Tuesday, September 20, 2011

Significant Others That Aren't People

Earlier this season an episode of Doctor Who made me reflect on a similar situation in my own life. In "The Doctor's Wife," a living woman comes to embody the spirit of the Doctor's beloved TARDIS. As the Doctor's transportation, the TARDIS is an essential component of the Doctor himself. After all, nobody would watch a show about a bored Time Lord who did nothing but stay at home on on Gallifrey and bitch about his desire to be somewhere else.

During the episode the Doctor and Idris, the embodiment of his TARDIS, get to have actual conversations, which has been impossible in the past. They bicker. Sparks fly. Cupids fly about. It becomes clear that they have always been in love, even though the TARDIS has never been a person and before and isn't one again by the end of the show. The spirit of the TARDIS goes back into the police box. It becomes clear why the Doctor is such a loner. His other half is his TARDIS.

I believe I had a similar relationship with Booker Heights, the neighborhood of which I was a longtime resident. And so it began:

In high school I dreamed of escaping the drudgery of my boring, meaningless classes and the dreariness of my after-school job. I dreamed of finding a land where all the other people like me were. One night I and some other friends accompanied Yngwi Gatlinburg on his trip out of town to "a really good record store," as he put it. When I got out of his yellow Datsun on The Street and looked around, the enchantment began. There were people walking around, people standing around smoking and talking, you could hear live music coming from somewhere. Restaurants and stores. It was like an outdoor mall, only with seedy insteady of cheesy for atmosphere. After the record store there was Mexican food to be had at Macho Taco, a restaurant with a hand painted sign and a stage for bands up front. I wound up in there with about half of our crowd while some others, including a gumby boy named J'Bo, ran around outside. J'Bo got to overdoing it on the flailing about, however, and soon Va. arrived to tell us that he fell and was bleeding. Bad. Seconds later he arrived with his hands over his face, and looking over his shoulder in the bathroom, we saw him look at the gash in his upper lip and stick his tongue through it. The helpful staff at Macho Taco thoughtfully called an ambulance. So my initial visit to Booker Heights ended in accompanying J'Bo to the ER.

That was what Booker Heights was like. You never knew how the night would end. It was a breeding ground for adventure. The commercial strip I was first introduced to was surrounded by a residential area slam full of the most varied and inspiring collection of nonconformists anywhere. I had the best conversations of my life there. Amazing incidents of coincidence and synchronicity happened. In high school and college I made regular pilgrimmages to the neighborhood, where I felt I was able to be my truest self. After college I managed to move there. I was devoted, but it was like being hopelessly in love with an unrepentant, unmedicated sufferer of bi-polar disorder. There was poverty and heartbreak too. I got free plane rides with strangers, ex-and future felons for neighbors, all the malt liquor I could stand, and my car vandalized as a result of my relationship with this place. Actual relationships with fellas were difficult as a result of my love of Booker Heights. An autoimmune reaction would occur whenever I became entangled with other fixtures of the social landscape there, drama would ensue, and it would end badly for all parties.
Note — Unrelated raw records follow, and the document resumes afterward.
-- ==== Sys2Proof/Syntax.lean ====
section
/-! DEFINITION. The commands of the SKN-128: one constructor for each row of spec/opcode_table.json, those that
write a register and then those without operands behind the rest (Lean compiles no constructor with operands past the 245th; what a
register write names can also reach the part as REGISTER_WRITE). The table
gives its rows no bits; a command is what reaches the part from outside (an access, a frame, a flit, a level at a pin, an
instruction of a core) or an event of its own that falls due. Its operands are what the part cannot know by itself. -/

namespace Sys2Proof

/-- What a port tells with a received frame: the instant of its timestamp point in fines (R471), the errors its frame buffer has put into
the frame (word, 88-bit error as in R421), codewords that the FEC has corrected and could not correct since the last frame (R493), and the
priorities whose receive buffer has passed three quarters full, and has fallen below one quarter (R467). -/
structure RxLine where
  fines : Nat
  damage : List (Nat × Nat) := []
  fecCorr : Nat := 0
  fecUncorr : Nat := 0
  high : BitVec 8 := 0#8
  low : BitVec 8 := 0#8
  deriving DecidableEq, Repr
I started this relationship with Booker Heights just before my eighteenth birthday, took time off here and there for educational purposes, and lived there after school until I was 34. At that point I wanted to own real estate, and alas, square footage in Booker Heights had become too expensive. I left. And this time, it was over. Signing those mortgage papers must have been what broke the spell. Whereas before during my sojourns away from it I could feel the neighborhood waiting patiently behind me, secure in the knowledge that I'd come back, this time was different. For the first time, I started getting parking tickets whenever I went back to visit. When I bumped into people I'd known and whose company I had enjoyed for several years, I found I no longer had anything to say and they no longer did either. On a profound energetic level, all ties were severed. My tenure in Booker Heights now seems like a dream.

I miss it, but on the other hand I now have a husband, house, and garden. My life is richer in many ways, so I have no regrets that it's over. My relationship with Booker Heights was a little too dramatic to be healthy. I think the Doctor's relationship with the TARDIS is much more supportive and functional.